== Problem description ==
Retype only the lines at the head of the records, first through the one with "def Command.reservedClear (c", exactly as written.

(Dataset entries)

◇ ◇ ◇ ◇ ◇ ◇ ◇

-- ==== Sys2Proof/WellFormed.lean ====
section
/-! DEFINITION. Which command words are legal, as spec/30_encoding.md R94 words it: a predicate on the
three fields of a command, written without the decoder. A term of Instr needs no check: its one operand
is a Pos, which has exactly the four values of the field K. -/

namespace Sys2Proof

/-- The 14 opcodes of spec/30_encoding.md R93. -/
def legalOpcodes : List Byte :=
  [0x00, 0x01, 0x02, 0x03, 0x04, 0x05, 0x06, 0x07, 0x08, 0x09, 0x0A, 0x10, 0x11, 0xFF]

/-- The opcodes that take the operand K: CSCF and CSCI (spec/30_encoding.md R93). -/
def indexedOpcodes : List Byte := [0x01, 0x02]

/-- Bits 31:10 are 0 (spec/30_encoding.md R94). -/
def Command.reservedClear (c : Command) : Bool := c.rsv == 0

/-- Bits 7:0 are one of the 14 opcodes (spec/30_encoding.md R94). -/
def Command.opcodeKnown (c : Command) : Bool := legalOpcodes.contains c.opc

/-- Bits 9:8 are 0 unless the opcode is CSCF or CSCI (spec/30_encoding.md R94). -/
def Command.kAllowed (c : Command) : Bool := c.k == 0 || indexedOpcodes.contains c.opc

/-- Spec/30_encoding.md R94: all three conditions of a legal command word. -/
def Command.wellFormed (c : Command) : Bool := c.reservedClear && c.opcodeKnown && c.kAllowed

end Sys2Proof
end

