-- ==== Sys2Proof/Machine/Ops.lean ====
section
/-! DEFINITION. The named operations over State: one setter per register, the FIFOs, reading and writing a
bus register, taking a fault (spec/60_exceptions.md R222), running a list of stages to the first fault
(spec/46_composite_system.md R202), and the reset, which is the only way back from a fault (R226). -/

namespace Sys2Proof.Machine

open Sys2Proof

/-! ## Setters -/

def State.setPx (s : State) (x : Quad Pixel) : State := { s with px := x }
def State.setQ (s : State) (x : Quant) : State := { s with q := x }
def State.setW (s : State) (x : Word) : State := { s with w := x }
def State.setCs (s : State) (x : Quad Sample) : State := { s with cs := x }
def State.setCf (s : State) (x : Coeffs) : State := { s with cf := x }
def State.setDen (s : State) (x : Half) : State := { s with den := x }
def State.setStatus (s : State) (x : Status) : State := { s with status := x }
def State.setIfifo (s : State) (x : List Byte) : State := { s with ififo := x }
def State.setOfifo (s : State) (x : List Byte) : State := { s with ofifo := x }
def State.setScript (s : State) (x : List Transaction) : State := { s with script := x }

/-- The core answers `a` to the host. -/
def State.answer (s : State) (a : Answer) : State := { s with answers := s.answers ++ [a] }

/-! ## FIFOs (spec/00_scope.md R15) -/

/-- `OPush(b0, b1, b2, b3)`: append four bytes to OFIFO, b0 first. -/
def State.oPush (s : State) (b0 b1 b2 b3 : Byte) : State := s.setOfifo (s.ofifo ++ [b0, b1, b2, b3])

/-- `IPop4()`: the first four bytes and the rest; none when there are fewer than four. -/
def iPop4 : List Byte → Option ((Byte × Byte × Byte × Byte) × List Byte)
  | b0 :: b1 :: b2 :: b3 :: rest => some ((b0, b1, b2, b3), rest)
  | _ => none

/-! ## Bus registers -/

/-- The value a bus read of register `r` returns (spec/20_memory.md R62). -/
def State.readReg (s : State) : Reg → Word
  | .cmd    => 0
  | .status => s.status.word
  | .den    => s.den.setWidth 32
  | .w      => s.w
  | .px k c => ((s.px.get k).get c).setWidth 32
  | .q f    => s.q.get f

/-- The effect of a bus write of `v` to a register other than CMD, outside the abort state: STATUS ignores
it, DEN and the pixel channels keep v[15:0] (spec/20_memory.md R63). CMD has no storage
(spec/10_state.md R32). -/
def State.writeReg (s : State) (v : Word) : Reg → State
  | .cmd    => s
  | .status => s
  | .den    => s.setDen (v.setWidth 16)
  | .w      => s.setW v
  | .px k c => s.setPx (s.px.set k ((s.px.get k).set c (v.setWidth 16)))
  | .q f    => s.setQ (s.q.set f v)

/-! ## Faults (spec/60_exceptions.md) -/

/-- The causes of spec/60_exceptions.md R220. -/
inductive Cause where
  | fieldOverflow
  | badDenominator
  | illegalCommand
  | streamUnderrun
  | chromaIndexRange
deriving DecidableEq, Repr

/-- The cause codes of spec/60_exceptions.md R220. -/
def Cause.code : Cause → BitVec 4
  | .fieldOverflow    => 1
  | .badDenominator   => 2
  | .illegalCommand   => 3
  | .streamUnderrun   => 4
  | .chromaIndexRange => 5

/-- What `raise <Cause>(info)` hands to the fault entry (spec/00_scope.md R16). -/
structure Raise where
  cause : Cause
  info  : BitVec 3
deriving DecidableEq, Repr

/-- Fault entry (spec/60_exceptions.md R222): ERR, CAUSE, EOP, ESTAGE and EINFO are written, SAT keeps its
value, nothing else changes. -/
def State.takeFault (s : State) (eop estage : Byte) (r : Raise) : State :=
  s.setStatus
    { s.status with err := true, cause := r.cause.code, eop := eop, estage := estage, einfo := r.info }

/-! ## Running operations -/

/-- Run the stages in order, each on the state the ones before it left, and stop at the first that raises
a fault: the fault is recorded with that stage's opcode, on the state before that stage
(spec/46_composite_system.md R202, spec/60_exceptions.md R223). A single command is a list of one stage. -/
def runStages (eop : Byte) : List (Byte × (State → Except Raise State)) → State → State
  | [], s => s
  | (estage, op) :: rest, s =>
    match op s with
    | .ok s' => runStages eop rest s'
    | .error r => s.takeFault eop estage r

/-- A command other than RST: ignored in the abort state (spec/60_exceptions.md R224), else its stages run. -/
def runCommand (eop : Byte) (stages : List (Byte × (State → Except Raise State))) (s : State) :
    Host.Outcome State Fault Refusal :=
  if s.status.err then .next s else .next (runStages eop stages s)

/-! ## Reset -/

/-- A reset of the core (spec/10_state.md R45, spec/70_reset_and_hazards.md R250): every register and both
FIFOs take their reset values. The host's own record and the instance's table are not the core's. -/
def State.resetCore (s : State) : State :=
  { State.reset with table := s.table, script := s.script, answers := s.answers }

end Sys2Proof.Machine
end

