-- ==== Sys2Proof/Tests/Slice0.lean ====
section
/-! SUPPORT. Tests of the model, with expected results from spec/95_test_vectors.md or by hand from the rule
named, and for every obligation with hypotheses a concrete state and operands that meet them. The vectors
that involve chroma use the spec's default table. -/

namespace Sys2Proof.Tests

open Sys2Proof Sys2Proof.Machine

/-! ## Helpers -/

/-- The next state of an outcome. -/
def next? : Host.Outcome State Fault Refusal → Option State
  | .next s => some s
  | .fault _ => none
  | .refused _ => none

/-- The refusal of an outcome. -/
def refusal? : Host.Outcome State Fault Refusal → Option Refusal
  | .next _ => none
  | .fault _ => none
  | .refused r => some r

/-- The state after an instruction. -/
def after (i : Instr) (s : State) : Option State := next? (exec i s)

/-- The state after one host transaction, the only one outstanding. -/
def answering (t : Transaction) (s : State) : Option State := next? (step (s.setScript [t]))

/-- Reset with DEN = 255 and the spec's default table. -/
def base : State := { State.reset with table := ChromaTable.specDefault, den := 255 }

/-- A state in which every register holds something. -/
def sample : State :=
  { base with
    px := ⟨⟨1, 2, 3⟩, ⟨4, 5, 6⟩, ⟨7, 8, 9⟩, ⟨10, 11, 255⟩⟩
    q := ⟨256, 3, 15, 7, 7, 7⟩
    w := 0x800DE777
    cs := ⟨⟨299/1000, 0, 0⟩, ⟨587/1000, 0, 0⟩, ⟨114/1000, 0, 0⟩, ⟨1, 0, 0⟩⟩
    cf := ⟨1/2, 57/1000, 2935/10000, 1495/10000, 0, 0⟩
    ififo := [0x80, 0x02, 0x20, 0x77, 0xAA]
    ofifo := [0xB1, 0xB2] }

/-- `sample` in the abort state, after CSCF 0 found DEN = 0 (spec/60_exceptions.md R220, R222). -/
def stopped : State := sample.withFaultRecord 2 0x01 0x01 0

/-- Four grey pixels. -/
def grey (a b c d : Half) : Quad Pixel := ⟨⟨a, a, a⟩, ⟨b, b, b⟩, ⟨c, c, c⟩, ⟨d, d, d⟩⟩

/-! ## Well-formedness: an ill-formed command for each check (spec/30_encoding.md R94, vector M6) -/

theorem test_wf_reserved_bit : (Command.ofWord 0x00000400).reservedClear = false ∧
    (Command.ofWord 0x00000400).wellFormed = false ∧ decode 0x00000400 = .error .reservedBits := by decide
theorem test_wf_unknown_opcode : (Command.ofWord 0x0000000B).opcodeKnown = false ∧
    (Command.ofWord 0x0000000B).wellFormed = false ∧ decode 0x0000000B = .error .unknownOpcode := by decide
theorem test_wf_unexpected_k : (Command.ofWord 0x00000103).kAllowed = false ∧
    (Command.ofWord 0x00000103).wellFormed = false ∧ decode 0x00000103 = .error .unexpectedK := by decide
theorem test_wf_rst_with_k : decode 0x000001FF = .error .unexpectedK := by decide
theorem test_wf_legal : (Command.ofWord 0x00000301).wellFormed = true := by decide

/-! ## Decoding: words written out from spec/30_encoding.md R91 and R93, RSV, K and OPC in this order -/

theorem test_decode_nop : decode (0b0000000000000000000000#22 ++ 0b00#2 ++ 0b00000000#8) = .ok .nop := by decide
theorem test_decode_cscf : decode (0b0000000000000000000000#22 ++ 0b00#2 ++ 0b00000001#8) = .ok (.cscf .tl) ∧
    decode (0b0000000000000000000000#22 ++ 0b01#2 ++ 0b00000001#8) = .ok (.cscf .tr) := by decide
theorem test_decode_csci : decode (0b0000000000000000000000#22 ++ 0b10#2 ++ 0b00000010#8) = .ok (.csci .bl) ∧
    decode (0b0000000000000000000000#22 ++ 0b11#2 ++ 0b00000010#8) = .ok (.csci .br) := by decide
theorem test_decode_btf : decode (0b0000000000000000000000#22 ++ 0b00#2 ++ 0b00000011#8) = .ok .btf := by decide
theorem test_decode_bti : decode (0b0000000000000000000000#22 ++ 0b00#2 ++ 0b00000100#8) = .ok .bti := by decide
theorem test_decode_qnt : decode (0b0000000000000000000000#22 ++ 0b00#2 ++ 0b00000101#8) = .ok .qnt := by decide
theorem test_decode_dqn : decode (0b0000000000000000000000#22 ++ 0b00#2 ++ 0b00000110#8) = .ok .dqn := by decide
theorem test_decode_pack : decode (0b0000000000000000000000#22 ++ 0b00#2 ++ 0b00000111#8) = .ok .pack := by decide
theorem test_decode_unpk : decode (0b0000000000000000000000#22 ++ 0b00#2 ++ 0b00001000#8) = .ok .unpk := by decide
theorem test_decode_ser : decode (0b0000000000000000000000#22 ++ 0b00#2 ++ 0b00001001#8) = .ok .ser := by decide
theorem test_decode_des : decode (0b0000000000000000000000#22 ++ 0b00#2 ++ 0b00001010#8) = .ok .des := by decide
theorem test_decode_encb : decode (0b0000000000000000000000#22 ++ 0b00#2 ++ 0b00010000#8) = .ok .encb := by decide
theorem test_decode_decb : decode (0b0000000000000000000000#22 ++ 0b00#2 ++ 0b00010001#8) = .ok .decb := by decide
theorem test_decode_rst : decode (0b0000000000000000000000#22 ++ 0b00#2 ++ 0b11111111#8) = .ok .rst := by decide
theorem test_decode_table_word : decodeTableWord 32 0x00000301 = some (.cscf .br) ∧
    decodeTableWord 32 0x00000400 = none := by decide
theorem test_fetch_word : (next? (step (base.withFetchWord 32 0x00000009))).map (·.ofifo) =
    some [0, 0, 0, 0] := by decide

/-! ## Numeric functions (spec/95_test_vectors.md section 2) -/

theorem test_rnd : [1/2, 5/2, 49/100, -1/2, -5/2, -49/100, 255 + 1/2].map rnd = [1, 3, 0, -1, -3, 0, 256] := by
  decide +kernel
theorem test_clamp : clampDetail (1/2) = 3/10 ∧ clampDetail (-32/100) = -(3/10) ∧
    clampDetail (29/100) = 29/100 ∧ clampInt (-4) 0 255 = 0 ∧ clampInt 258 0 255 = 255 := by decide +kernel
theorem test_cq_index : [-275/1000, -274/1000, 0, 1/10000, 275/1000, 2751/10000, 7].map
    (cqIndex ChromaTable.specDefault) = [0, 1, 7, 8, 14, 15, 15] := by decide +kernel
theorem test_insert : newu 0 9 23 511 = 0xFF800000 ∧ news 0 5 18 (-16) = 0x00400000 ∧
    news 0xFFFFFFFF 5 18 0 = 0xFF83FFFF ∧ newu 0 4 4 15 = 0x000000F0 := by decide
theorem test_extract : getu 0x800DE777 9 23 = 256 ∧ gets 0x80022077 5 13 = -15 ∧
    getu 0x800DE777 4 4 = 7 := by decide

/-! ## The instructions, at most two each -/

/-- NOP: spec/46_composite_system.md R200. -/
theorem test_nop : after .nop sample = some sample := by decide +kernel
/-- CSCF: vector C10. -/
theorem test_cscf : (after (.cscf .bl) { base with den := 1023, px := ⟨⟨0, 0, 0⟩, ⟨0, 0, 0⟩, ⟨12, 200, 77⟩, ⟨0, 0, 0⟩⟩ }).map
    (fun s => (s.cs.bl, s.cs.br)) =
    some (⟨2093/16500, -930551/31968750, -2624957/31968750⟩, ⟨0, 0, 0⟩) := by decide +kernel
/-- CSCF with DEN = 0: vector C13. -/
theorem test_cscf_fault : (after (.cscf .bl) { sample with den := 0 }).map (fun s => (s.status.word, s.cs)) =
    some (0x02010121, sample.cs) := by decide +kernel
/-- CSCI, clamped channels and SAT: vector Q1. -/
theorem test_csci : (after (.csci .tr) { base with cs := Quad.all ⟨0, -11/1000, -11/1000⟩ }).map
    (fun s => (s.px.tr, s.px.tl, s.status.word)) = some (⟨0, 3, 0⟩, ⟨0, 0, 0⟩, 2) := by decide +kernel
/-- CSCI with DEN = 0: vector C14. -/
theorem test_csci_fault : (after (.csci .br) { sample with den := 0 }).map (fun s => (s.status.word, s.px)) =
    some (0x03020221, sample.px) := by decide
/-- BTF: the example of spec/42_block_transform.md R160. -/
theorem test_btf : (after .btf sample).map (·.cf) = some ⟨1/2, 57/1000, 2935/10000, 1495/10000, 0, 0⟩ := by
  decide +kernel
/-- BTF, a clamp that acts: vector B9. -/
theorem test_btf_clamp : (after .btf { base with cs := ⟨⟨0, 0, 0⟩, ⟨1, 0, 0⟩, ⟨1, 0, 0⟩, ⟨0, 0, 0⟩⟩ }).map
    (·.cf) = some ⟨1/2, 0, 0, -3/10, 0, 0⟩ := by decide +kernel
/-- BTI: the example of spec/42_block_transform.md R162. -/
theorem test_bti : (after .bti { base with cf := ⟨256/511, 6/100, 3/10, 14/100, -11/1000, -11/1000⟩ }).map
    (·.cs) = some ⟨⟨7179/25550, -11/1000, -11/1000⟩, ⟨3071/5110, -11/1000, -11/1000⟩,
      ⟨3091/25550, -11/1000, -11/1000⟩, ⟨1023/1022, -11/1000, -11/1000⟩⟩ := by decide +kernel
/-- QNT, ties away from zero: vector Q16. -/
theorem test_qnt : (after .qnt { base with cf := ⟨12/10, 3/10, -3/10, 1/100, 5/10, -5/10⟩ }).map (·.q) =
    some ⟨613, 15, -15, 1, 15, 0⟩ := by decide +kernel
/-- QNT, a value beyond 32 bits: vector Q20. -/
theorem test_qnt_fault : (after .qnt { sample with cf := ⟨4202513, 0, 0, 0, 0, 0⟩ }).map
    (fun s => (s.status.word, s.q)) = some (0x00050511, sample.q) := by decide +kernel
/-- DQN, all four clamps: vector Q11. -/
theorem test_dqn : (after .dqn { base with q := ⟨-5, -16, 16, 100, 15, 0⟩ }).map (·.cf) =
    some ⟨0, -3/10, 3/10, 3/10, 35/100, -35/100⟩ := by decide +kernel
/-- DQN, both indices bad: vector Q15. -/
theorem test_dqn_fault : (after .dqn { sample with q := ⟨0, 0, 0, 0, 16, -1⟩ }).map
    (fun s => (s.status.word, s.cf)) = some (0x04060651, sample.cf) := by decide +kernel
/-- PACK: the example of spec/44_pack.md R180, over a negative field. -/
theorem test_pack : (after .pack sample).map (·.w) = some 0x800DE777 ∧
    (after .pack { base with q := ⟨0, -16, -16, -16, 0, 0⟩ }).map (·.w) = some 0x00421000 := by decide
/-- PACK, the first of several misfits: vector K18. -/
theorem test_pack_fault : (after .pack { sample with q := ⟨600, 99, 0, 0, 0, 77⟩ }).map
    (fun s => (s.status.word, s.w)) = some (0x00070711, sample.w) := by decide
/-- UNPK: the example of spec/44_pack.md R182. -/
theorem test_unpk : (after .unpk { base with w := 0x80022077 }).map (·.q) = some ⟨256, 0, -15, 0, 7, 7⟩ := by
  decide
/-- SER: the example of spec/45_serialize.md R190. -/
theorem test_ser : (after .ser sample).map (·.ofifo) = some [0xB1, 0xB2, 0x80, 0x0D, 0xE7, 0x77] := by
  decide
/-- DES: the example of spec/45_serialize.md R192. -/
theorem test_des : (after .des sample).map (fun s => (s.w, s.ififo)) = some (0x80022077, [0xAA]) := by
  decide
/-- DES, a short stream: vector X3. -/
theorem test_des_fault : (after .des { sample with ififo := [1, 2, 3] }).map
    (fun s => (s.status.word, s.w, s.ififo)) = some (0x000A0A41, sample.w, [1, 2, 3]) := by decide
/-- ENCB: vector V5. -/
theorem test_encb : (after .encb { base with
    px := ⟨⟨10, 20, 30⟩, ⟨40, 50, 60⟩, ⟨70, 80, 90⟩, ⟨100, 110, 120⟩⟩ }).map
    (fun s => (s.q, s.w, s.ofifo)) =
    some (⟨127, 6, 3, 0, 9, 6⟩, 0x3F986096, [0x3F, 0x98, 0x60, 0x96]) := by decide +kernel
/-- ENCB, a fault in the PACK stage: vector V16. -/
theorem test_encb_fault : (after .encb { base with px := grey 300 300 300 300, w := 0x11111111 }).map
    (fun s => (s.status.word, s.q, s.cf.a, s.w, s.ofifo)) =
    some (0x00071011, ⟨601, 0, 0, 0, 7, 7⟩, 20/17, 0x11111111, []) := by decide +kernel
/-- DECB: vector V10. -/
theorem test_decb : (after .decb { base with ififo := [0xDE, 0xAD, 0xBE, 0xEF] }).map
    (fun s => (s.q, s.px, s.status.word)) = some (⟨445, 11, 13, -2, 14, 15⟩,
      ⟨⟨215, 8, 180⟩, ⟨255, 161, 255⟩, ⟨255, 141, 255⟩, ⟨255, 253, 255⟩⟩, 2) := by decide +kernel
/-- DECB with DEN = 0: vector V13. -/
theorem test_decb_fault : (after .decb { base with den := 0, ififo := [0x80, 0x0D, 0xE7, 0x77] }).map
    (fun s => (s.status.word, s.ififo, s.w, s.cs.tl.y)) =
    some (0x00021121, [], 0x800DE777, 7179/25550) := by decide +kernel
/-- RST out of the abort state: vector M8. -/
theorem test_rst : (after .rst stopped) = some { base with den := 0 } := by decide +kernel

/-! ## The bus (spec/95_test_vectors.md section 9) -/

/-- Vectors M1 to M3: unmapped, misaligned and beyond the window. -/
theorem test_bus_error : [0x58, 0xFC, 0x02, 0x100].map (fun a => (answering (.read a) base).map (·.answers)) =
    [some [.busErr], some [.busErr], some [.busErr], some [.busErr]] ∧
    (answering (.write 0x09 1) base).map (fun s => (s.answers, s.den)) = some ([.busErr], 255) := by
  decide
/-- Section 3, bus width of channels. -/
theorem test_bus_width : (answering (.write 0x10 0xFFFF1234) base).map (·.px.tl.r) = some 0x1234 ∧
    (answering (.write 0x08 0x12345678) base).map (·.den) = some 0x5678 := by decide
/-- Vector M6. -/
theorem test_illegal : (answering (.write 0x00 0x80000001) sample).map (·.status.word) = some 0x00010131 ∧
    (answering (.write 0x00 0x00000310) sample).map (·.status.word) = some 0x00101031 := by decide
/-- Vector M9. -/
theorem test_near_reset_ignored : (answering (.write 0x00 0x000001FF) stopped).map (·.status) =
    some stopped.status := by decide
/-- Vector M10. -/
theorem test_hreset : (answering .hreset stopped) = some { base with den := 0 } := by decide +kernel

/-! ## Witnesses: for each obligation with hypotheses, a state and operands that meet them, clause by clause
at the bounds of its range. Each is named after the obligation. -/

theorem test_witness_DecodeInvertsEncode : decode 0x00000301 = .ok (.cscf .br) ∧
    (0x00000301 : Word) = encode (.cscf .br) := by decide

theorem test_witness_DecodeAcceptsLegalWordsOnly :
    (0x00000302 : Word).extractLsb' 10 22 = 0 ∧ (0x00000302 : Word).extractLsb' 0 8 = 0x02#8 ∧
    decode 0x00000302 = .ok (.csci .br) ∧ (0x00000400 : Word).extractLsb' 10 22 ≠ 0 := by decide

theorem test_witness_StepRunsDecodedInstruction :
    (sample.setScript [.write 0x00 0x00000009, .drain 1]).script = .write 0x00 0x00000009 :: [.drain 1] ∧
    decode 0x00000009 = .ok .ser ∧
    (next? (step (sample.setScript [.write 0x00 0x00000009, .drain 1]))).map (·.script) =
      some [.drain 1] := by decide

theorem test_witness_IllegalCommandIsRecorded :
    (sample.setScript [.write 0x00 0x00000103]).script = [.write 0x00 0x00000103] ∧
    sample.status.err = false ∧ (Command.ofWord 0x00000103).wellFormed = false ∧
    (answering (.write 0x00 0x00000103) sample).map (·.status.word) = some 0x00030331 := by decide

◇ ◇ ◇ ◇ ◇ ◇ ◇

== Output below ==
-- ==== Sys2Proof/WellFormed.lean ====
section
/-! DEFINITION. Which command words are legal, as spec/30_encoding.md R94 words it: a predicate on the
three fields of a command, written without the decoder. A term of Instr needs no check: its one operand
is a Pos, which has exactly the four values of the field K. -/

namespace Sys2Proof

/-- The 14 opcodes of spec/30_encoding.md R93. -/
def legalOpcodes : List Byte :=
  [0x00, 0x01, 0x02, 0x03, 0x04, 0x05, 0x06, 0x07, 0x08, 0x09, 0x0A, 0x10, 0x11, 0xFF]

/-- The opcodes that take the operand K: CSCF and CSCI (spec/30_encoding.md R93). -/
def indexedOpcodes : List Byte := [0x01, 0x02]

/-- Bits 31:10 are 0 (spec/30_encoding.md R94). -/
def Command.reservedClear (c : Command) : Bool := c.rsv == 0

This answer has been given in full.